§ ACTION ITEM: Once the line with "def dataTo (s" is found in the entries below, repeat it and each following line exactly, up to and including the line with "def Meets (s". Add no other lines.

----- DATA FOR THIS TASK

-- ==== Sys2Proof/Tests/Slice0.lean ====
section
/-! SUPPORT. Tests on small states: the manual's worked examples, what each command answers at the edges of
its operands, and, for every obligation with hypotheses, a state that meets them (named test_meets_…). -/

namespace Sys2Proof.Tests

set_option Elab.async false

open Sys2Proof Sys2Proof.Machine

/-! ### Helpers -/

/-- The state a step leaves, `s` itself should it stop. -/
def after (c : Instr) (s : State) : State :=
  match exec c s with
  | .next t => t
  | .fault _ => s
  | .refused _ => s

/-- The state with one accepted frame, of tag 21. -/
def given (s : State) (kind : Byte) (body : List Byte) : State :=
  { s with link := { s.link with accepted := [⟨kind, 0x21#8, body⟩] } }

/-- The answer a command gives to a frame. -/
def answerTo (s : State) (c : Instr) (kind : Byte) (body : List Byte) : Option Answer :=
  (after c (given s kind body)).link.answers.getLast?

/-- The result code a command answers a frame with. -/
def ask (s : State) (c : Instr) (kind : Byte) (body : List Byte) : Option Result :=
  (answerTo s c kind body).map Answer.result

/-- The data a command answers a frame with. -/
def dataTo (s : State) (c : Instr) (kind : Byte) (body : List Byte) : Option AnswerData :=
  (answerTo s c kind body).map Answer.data

/-- A frame is the oldest accepted frame of a state that may take it up, and `P` holds of the two. -/
def Meets (s : State) (kind : Byte) (body : List Byte) (P : State → Frame → Prop) : Prop :=
  (given s kind body).TakesUp ⟨kind, 0x21#8, body⟩ ∧ P (given s kind body) ⟨kind, 0x21#8, body⟩

/-- A track after admission at a quality. -/
def trackAt (q : Nat) : Track :=
  { f := 16 * q, l := 16 * q, fade := .steady, debounce := 0, fadeSamples := 0, settle := 0,
    offset := 0, poor := 0, lastSample := 40#32, aRef := none }

/-- An unwritten history entry. -/
def blank : HistoryEntry := ⟨false, 0#16, .data, 0, 0, .pending⟩

/-- An empty service group. -/
def serviceAt (avg : Nat) (credit : Int) : Service :=
  { avg := avg, credit := credit, starve := 0, shortfall := 0, lastGrant := none }

/-- A subscriber of a class, ACTIVE, with data waiting both ways. -/
def member (cls : Fin 8) : Subscriber :=
  { life := .active, cls := cls, dlCost := 40, ulCap := 8, timing := 400, anchor := none,
    anchorWeight := 8, admitIndex := 30#32, alerts := 0#7, tracks := .both (trackAt 50),
    demand := .both ⟨500, some 997#16, #v[blank, blank, blank, blank]⟩,
    service := .both (serviceAt 0 0) }

/-- The part in SERVICE after pass 50 of frame 1000: 3:1 is ACTIVE, 4:2 LOST and anchored on 3:1, 5:1
SUSPENDED. TXD is busy with the notice of RESTARTED, whose alert has been cleared. -/
def serving : State :=
  { State.reset with
    link := { State.reset.link with device := .service, alerts := 0#10 }
    slots :=
      ((State.reset.slots.set 3 ⟨1#8, some (member 0)⟩).set 4
        ⟨2#8, some { member 0 with life := .lost, anchor := some ⟨3, 1#8⟩ }⟩).set 5
        ⟨1#8, some { member 0 with life := .suspended }⟩
    ranker := { State.reset.ranker with passIndex := 50#32, newest := some 1000#16 }
    monitor := { State.reset.monitor with passes := 50#32 } }

/-- The part in CONFIG with RESTARTED cleared. -/
def configured : State :=
  { State.reset with link := { State.reset.link with alerts := 0#10 } }

/-- The pass of frame 1000 under construction, at slot `n`. -/
def building (n : Nat) : State :=
  { serving with
    ranker := { serving.ranker with stage := .constructing, timer := .running, nextSlot := n } }

/-- A candidate of 3:1. -/
def candidate (kind : GrantKind) (backlog : Nat) : Candidate :=
  { handle := ⟨3, 1#8⟩, kind := kind, cls := 0, tier := 2, key := .metric 55, rateStep := 6, r := 60,
    fade := .steady, backlog := backlog, maxTiles := 12, minTiles := 2, dlCost := 40, ulCap := 8,
    extended := true }

/-- The pass of frame 1000 in placement, one carrier, both lists `list`, the downlink budget 2000. -/
def placingList (list : List Candidate) : State :=
  { serving with
    ranker :=
      { serving.ranker with
        stage := .placing, timer := .running, allowance := ⟨2000, 1, 5⟩, lists := .both list
        views := serving.ranker.views.set 3 ⟨some ⟨3, 1#8⟩, true, ⟨500, 500⟩, ⟨none, none⟩⟩ }
    placers := .both (startedPlacer list 1)
    dlBudget := 2000
    notices :=
      { serving.notices with assemblers := .both (openedAssembler 1000#16 50#32 8) } }

/-- The pass in placement, with one data candidate on each list. -/
def placing : State := placingList [candidate .data 500]

/-- The placing state with a truncation standing. -/
def cutShort : State := { placing with ranker := { placing.ranker with cause := some .preempted } }

/-- The state with the RESET line active. -/
def held : State := { serving with link := { serving.link with resetHeld := true } }

/-! ### Frames and the CRC -/

/-- R186: the CRC over the ASCII digits 1 to 9. -/
theorem test_crc_check_value :
    crc [0x31#8, 0x32#8, 0x33#8, 0x34#8, 0x35#8, 0x36#8, 0x37#8, 0x38#8, 0x39#8] = 0x29B1#16 := by
  decide +kernel

/-- A frame received byte by byte is accepted, and its last byte returns the receiver to HUNT (R165, R167). -/
theorem test_receive_status_frame :
    let t := (frameBytes 0x01#8 0x21#8 []).foldl (fun s b => after (.receiveByte b) s) State.reset
    t.link.accepted = [⟨0x01#8, 0x21#8, []⟩] ∧ t.link.rx = .hunt := by
  decide +kernel

/-- The record of subscriber C of the worked case, given the handle 7:2 (10 section 10.7). -/
theorem test_grant_record_bytes :
    grantBytes ⟨1000#16, .dl, ⟨7, 2#8⟩, 2, .data, 6, ⟨0, 0, 9, false⟩, none, 500⟩
      = [0x07#8, 0x02#8, 2#8, 0#8, 6#8, 0#8, 0#8, 0#8, 9#8, 0#8, 0#8, 0#8, 0x01#8, 0xF4#8] := by
  decide +kernel

/-- The lengths of the longest layouts: a record 168, counters 84, a capture 33, a chunk of 16 229 (10). -/
theorem test_layout_lengths :
    (recordBytes ⟨⟨3, 1#8⟩, member 0, false, .both 0, .both 800, .both 6⟩).length = 168
      ∧ (snapshotBytes none).length = 25 ∧ (demandBytes (member 0).demand.dl).length = 39
      ∧ (trackBytes (trackAt 50) 0 800 6).length = 21
      ∧ (monitorBytes resetMonitor).length = 17 := by
  decide +kernel

/-! ### Well-formedness -/

/-- A batch step of 0 or 33 entries is ill formed; 1 and 32 are well formed. -/
theorem test_wellFormed_batch :
    ([Instr.qualityBatch 0, .qualityBatch 33, .queueBatch 0, .queueBatch 33, .outcomeBatch 0,
        .outcomeBatch 33].map Instr.WellFormed).all (· = false)
      ∧ ([Instr.qualityBatch 1, .qualityBatch 32, .queueBatch 1, .queueBatch 32, .outcomeBatch 1,
        .outcomeBatch 32, .status].map Instr.WellFormed).all (· = true) := by
  decide

/-! ### The queue -/

/-- On an empty queue the part idles (log 2). -/
theorem test_idle_step (s : State) : step (s.withPending []) = .next (s.withPending []) := rfl

/-- A step takes the front command and leaves the rest. -/
theorem test_step_takes_front :
    (match step (held.withPending [.lineReturnToIdle, .status]) with
      | .next t => t.pending
      | _ => []) = [.status] := by
  decide +kernel

/-! ### Reception -/

/-- The inbound buffer filled to its 4096 bytes by four frames of the largest size (R168). -/
def fullBuffer : State :=
  { serving with
    link :=
      { serving.link with
        accepted := List.replicate 4 ⟨0x01#8, 0#8, List.replicate 1020 0#8⟩, rx := .header [] } }

/-- The same with one byte free: the third header byte is stored, the fourth overruns. -/
def almostFull : State :=
  { fullBuffer with
    link :=
      { fullBuffer.link with
        accepted := List.replicate 3 ⟨0x01#8, 0#8, List.replicate 1020 0#8⟩
        rx := .body 0x01#8 0#8 1020 (List.replicate 1019 0#8) } }

theorem test_meets_ReceiverHunts :
    ¬held.Hears ∧ (serving.Hears ∧ serving.link.rx = .hunt)
      ∧ ((serving.putRx .sync).Hears ∧ (serving.putRx .sync).link.rx = .sync) := by
  unfold State.Hears; decide +kernel

theorem test_hunt_moves :
    (after (.receiveByte 0xC3#8) serving).link.rx = .sync
      ∧ (after (.receiveByte 0x3C#8) serving).link.rx = .hunt
      ∧ (after (.receiveByte 0x3C#8) (serving.putRx .sync)).link.rx = .header []
      ∧ (after (.receiveByte 0xC3#8) (serving.putRx .sync)).link.rx = .sync
      ∧ (after (.receiveByte 0x00#8) (serving.putRx .sync)).link.rx = .hunt := by
  decide +kernel

theorem test_meets_ReceiverStoresFrame :
    ((serving.putRx (.header [1#8, 2#8])).Hears
        ∧ (serving.putRx (.header [1#8, 2#8])).link.occupied < 4096)
      ∧ (almostFull.Hears ∧ almostFull.link.occupied = 4095)
      ∧ (fullBuffer.Hears ∧ 4096 ≤ fullBuffer.link.occupied ∧ fullBuffer.link.rx = .header []) := by
  unfold State.Hears; decide +kernel

/-- Lengths 1020, 1021 and 0 at the fourth header byte (R166). -/
theorem test_header_length_edges :
    (after (.receiveByte 0xFC#8) (serving.putRx (.header [1#8, 2#8, 3#8]))).link.rx
        = .body 1#8 2#8 1020 []
      ∧ (after (.receiveByte 0xFD#8) (serving.putRx (.header [1#8, 2#8, 3#8]))).link.rx = .hunt
      ∧ (after (.receiveByte 0xFD#8) (serving.putRx (.header [1#8, 2#8, 3#8]))).hasAlert .linkFraming
        = true
      ∧ (after (.receiveByte 0#8) (serving.putRx (.header [1#8, 2#8, 0#8]))).link.rx
        = .check 1#8 2#8 [] none := by
  decide +kernel

/-- The last byte that fits and the first that does not (R168). -/
theorem test_buffer_edges :
    ((after (.receiveByte 0#8) almostFull).hasAlert .linkOverrun = false
        ∧ (after (.receiveByte 0#8) almostFull).link.occupied = 4096)
      ∧ (after (.receiveByte 0#8) fullBuffer).hasAlert .linkOverrun = true := by
  decide +kernel

theorem test_meets_ReceiverJudgesCrc :
    ((serving.putRx (.check 1#8 2#8 [] none)).Hears
        ∧ (serving.putRx (.check 1#8 2#8 [] none)).link.rx = .check 1#8 2#8 [] none)
      ∧ (serving.putRx (.check 1#8 2#8 [] (some 0#8))).Hears := by
  unfold State.Hears; decide +kernel

/-- A frame whose CRC differs is discarded and LINK_CRC latched (R167). -/
theorem test_crc_differs :
    let t := after (.receiveByte 0#8) (serving.putRx (.check 1#8 2#8 [] (some 0#8)))
    t.link.rx = .hunt ∧ t.link.accepted = [] ∧ t.hasAlert .linkCrc = true := by
  decide +kernel

theorem test_meets_LineFaultsDiscardTheFrame :
    let inside := serving.putRx (.header [1#8])
    (inside.link.resetHeld = false ∧ inside.link.restart = .none ∧ inside.link.rx.inFrame = true
        ∧ inside.link.rxAwaitIdle = false)
      ∧ (serving.link.resetHeld = false ∧ serving.link.rx.inFrame = false
        ∧ serving.link.rxAwaitIdle = false) := by
  decide +kernel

----------

§ RESULT OF THIS TASK:
def dataTo (s : State) (c : Instr) (kind : Byte) (body : List Byte) : Option AnswerData :=
  (answerTo s c kind body).map Answer.data

/-- A frame is the oldest accepted frame of a state that may take it up, and `P` holds of the two. -/
def Meets (s : State) (kind : Byte) (body : List Byte) (P : State → Frame → Prop) : Prop :=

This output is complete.